Here are real examples of how to train the model to handle complex normalization:
1. Normalizing noisy numeric formats (European decimals):
{"messages":[{"role":"system","content":"Normalize OCR noisy monetary formats to numeric values."},{"role":"user","content":"Sum insured: 1.200.000,50 EUR"},{"role":"assistant","content":"{"buildings_sum_insured":1200000.50,"currency":"EUR"}"}]}
2. Translating and standardizing dates to ISO format:
{"messages":[{"role":"system","content":"Normalize dates with month names in Spanish to ISO format."},{"role":"user","content":"Fecha inicio: 12 de agosto de 2024"},{"role":"assistant","content":"{"period_start":"2024-08-12"}"}]}
3. Mapping natural language to controlled enumerations (Enums):
{"messages":[{"role":"system","content":"Extract and normalize 'premium cadence' values."},{"role":"user","content":"Premium cadence: vierteljährlich"},{"role":"assistant","content":"{"premium_cadence":"QUARTERLY"}"}]}
Task 3 – The Fine-Tuning Process
- Supervised Fine-Tuning: You upload your
train.jsonl(containing hundreds of these examples) to your AI platform (like Azure AI Foundry). - Validation: You also provide a
validation.jsonlfile containing different examples the model hasn’t seen. The platform uses this to ensure the model is learning the concept of normalization, not just memorizing the training data (overfitting). - Evaluation: Once trained, you evaluate the model against strict domain metrics: Does the output JSON perfectly match your schema? Are the numeric values mathematically correct?
The Result
By putting the fine-tuned LLM at the end of your extraction pipeline, you replace hundreds of lines of brittle parsing code with a single, intelligent API call. The LLM receives the raw OCR text and reliably outputs structured, validated data ready for your database.
Architecture Diagram
This diagram supports Fine-Tuning LLMs for Complex Data Normalization and highlights where controls, validation, and ownership boundaries sit in the workflow.

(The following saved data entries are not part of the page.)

/-- At the team barrier the team's phase completes with its entry's (R226). -/
theorem PhaseCompletes.teamPhase (htb : e.tb = true) :
    (Machine.team t m.part m.asid m.num).arr = [] ∧ (Machine.team t m.part m.asid m.num).phase = (m.phase + 1) % 2 ^ 64 := by
  rw [team_of_team? (show team? t m.part m.asid m.num = _ from h.team)]
  exact phasePassed_teamBarrier (by rwa [syncOf_arrivedAt])

theorem PhaseCompletes.wakes {j q : Nat} {x : Word} (hj : j ∈ residents m) (hb : (thr s j).st = .blocked)
    (hw : (thr s j).wait = .barrier n x q) (hx : bits x 15 0 = e.phase) (hq : q ≠ 2) :
    LeavesWait (w64 ((e.phase + 1) % 65536)) (thr s j) (thr t j) := by
  have hwaiters := h.waiters j hj hb x q hw
  rw [syncOf_arrivedAt, counted] at hwaiters
  exact hwaiters (by dsimp only; omega) hq

end

/-- Settles O38: an arrival that completes no phase is counted, one that does wakes the waiters (`checkPhase_completes_spec`); the waits end
or block as the entry's phase says. -/
theorem barriers : Obligations.Barriers := by
  intro s k w m hk hs hh hm hn hwait n e t0 a ph after
  have hteam := team?_of_teamK? hm
  have harrived := team?_arrived n t0.tidx hteam
  refine ⟨fun hkind i hi => ends_result (exec_barrier_badKind hk hh hm hn hkind hi),
    fun hkind htb hlt hph => ⟨fun hd => ?_, fun hlast hpend => ?_⟩,
    fun hkind htb harr hdone => ?_, fun hkind htb harr hexp hpend hsweep hall => ?_,
    fun hkind hb => ends_result (exec_bwait_badToken hk hh hm hn hkind hb), fun hkind hb hne => ?_, fun hkind hb hsame => ?_,
    fun hkind hb => ends_result (exec_bexpect_badCount hk hh hm hn hkind hb), fun hkind hb hw hp hd => ?_⟩
  · have hfirst : (e.tb && mget false m.arr t0.tidx) = false := by rw [htb, Bool.false_and]
    have hdue := notDue_arrivedAt (m := m) (n := n) (idx := t0.tidx) hd
    have hafter : syncOf (team (arrived s m n t0.tidx) m.part m.asid m.num) n = { e with arrived := e.arrived + 1 } := by
      rw [team_of_team? harrived, syncOf_arrivedAt, counted]
    obtain ⟨-, hw, hst, hpc, hregs⟩ := blockOn_simt hs (arrived s m n t0.tidx) w (.barrier n (w64 e.phase) 1)
    exact ⟨⟨_, exec_barrive_goesOn hk hh hm hn hkind hfirst (.inr hlt) hdue, endsWith_modThr w _ rfl, fun _ => rfl, hafter,
        fun j hj => slot_modThr_other _ _ hj⟩,
      _, exec_barw_goesOn hk hh hm hn hkind hfirst (.inr hlt) hdue hph, hw, hst, hpc, hregs, hafter⟩
  · have hfirst : (e.tb && mget false m.arr t0.tidx) = false := by rw [htb, Bool.false_and]
    have hdone := phaseDone_arrivedAt_last (m := m) (n := n) (idx := t0.tidx) hlast
    have hsweep : (e.tb && m.sweep) = false := by rw [htb, Bool.false_and]
    have hcompletes : ∀ i v, (i, v) ∈ [(Instr.barrive w, e.phase), (.barw w, ph)] →
        ∃ t, exec i s = .next t ∧ PhaseCompletes s k n w (arrivedAt n t0.tidx e m) (w64 v) t := by
      rintro i v hi
      simp only [List.mem_cons, Prod.mk.injEq, List.not_mem_nil, or_false] at hi
      rcases hi with ⟨rfl, rfl⟩ | ⟨rfl, rfl⟩
      · exact barrive_completes hk hh hm hn hkind hfirst (.inr hlt) hdone hpend hsweep hwait
      · exact barw_completes hk hh hm hn hkind hfirst (.inr hlt) hdone hpend hsweep hwait hph
    intro i v hi
    obtain ⟨t, hexec, hc⟩ := hcompletes i v hi
    refine ⟨t, hexec, hc.ends, keepsMemory_of_mem hc.mem, hc.entry, fun j hj hb x q hw hx hq => ?_⟩
    have hleaves := hc.wakes hj hb hw hx hq
    exact ⟨hleaves.st, hleaves.wait, hleaves.ends⟩
  · have hexec := exec_barrive_arrives hk hh hm hn hkind (arrive_again s n htb harr)
    rw [checkPhase_notDue (s := result ..) hteam (.inr (.inl hdone))] at hexec
    exact ends_result hexec
  · have hfirst : (e.tb && mget false m.arr t0.tidx) = false := by rw [harr, Bool.and_false]
    obtain ⟨t, hexec, hc⟩ := barrive_completes hk hh hm hn hkind hfirst (.inl hexp) (phaseDone_arrivedAt_team htb hexp hall) hpend
      (by rw [hsweep, Bool.and_false]) hwait
    exact ⟨t, hexec, hc.ends, hc.entry, hc.teamPhase htb⟩
  · have hexec := exec_bwait_waits hk hh hm hn hkind hb
    rw [waitPhase_passed hteam 0 hne] at hexec
    exact ends_result hexec
  · have hexec := exec_bwait_waits hk hh hm hn hkind hb
    rw [waitPhase_same hteam 0 hsame] at hexec
    exact ⟨_, hexec, blockOn_simt hs s w _⟩
  · have hexec := exec_bexpect_adds hk hh hm hn hkind hb hp
    have hteam1 : team? (result s k w 0) m.part m.asid m.num = some m := hteam
    rw [setEntry_quiet (e := { e with pend := e.pend + a.toNat }) hteam1 hw (.inr hd)] at hexec
    exact ⟨_, hexec, endsWith_modThr w _ rfl, fun _ => rfl, syncOf_setSync_same hteam1 _ _, fun j hj => slot_modThr_other _ _ hj⟩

Post-Specific Engineering Lens
For this post, the primary objective is: Balance model quality with deterministic runtime constraints.
Implementation decisions for this case
- Chose a staged approach centered on llm to avoid high-blast-radius rollouts.
- Used fine-tuning checkpoints to make regressions observable before full rollout.
- Treated data-engineering documentation as part of delivery, not a post-task artifact.
Practical command path
These are representative execution checkpoints relevant to this post:
./llama-server --ctx-size <n> --cache-type-k q4_0 --cache-type-v q4_0
curl -s http://localhost:8080/health
python benchmark.py --profile edge
Validation Matrix
| Validation goal | What to baseline | What confirms success |
|---|---|---|
| Functional stability | input quality, extraction accuracy, and processing latency | schema validation catches malformed payloads |
| Operational safety | rollback ownership + change window | confidence/fallback policy routes low-quality outputs safely |
| Production readiness | monitoring visibility and handoff notes | observability captures latency + quality per request class |
Failure Modes and Mitigations
| Failure mode | Why it appears in this type of work | Mitigation used in this post pattern |
|---|---|---|
| Over-allocated context | Memory pressure causes latency spikes or OOM | Tune ctx + cache quantization from measured baseline |
| Silent quality drift | Outputs degrade while latency appears fine | Track quality samples alongside perf metrics |
| Single-profile dependency | No graceful behavior under load | Define fallback profile and automatic failover rule |
Recruiter-Readable Impact Summary
- Scope: ship AI features with guardrails and measurable quality.
- Execution quality: guarded by staged checks and explicit rollback triggers.
- Outcome signal: repeatable implementation that can be handed over without hidden steps.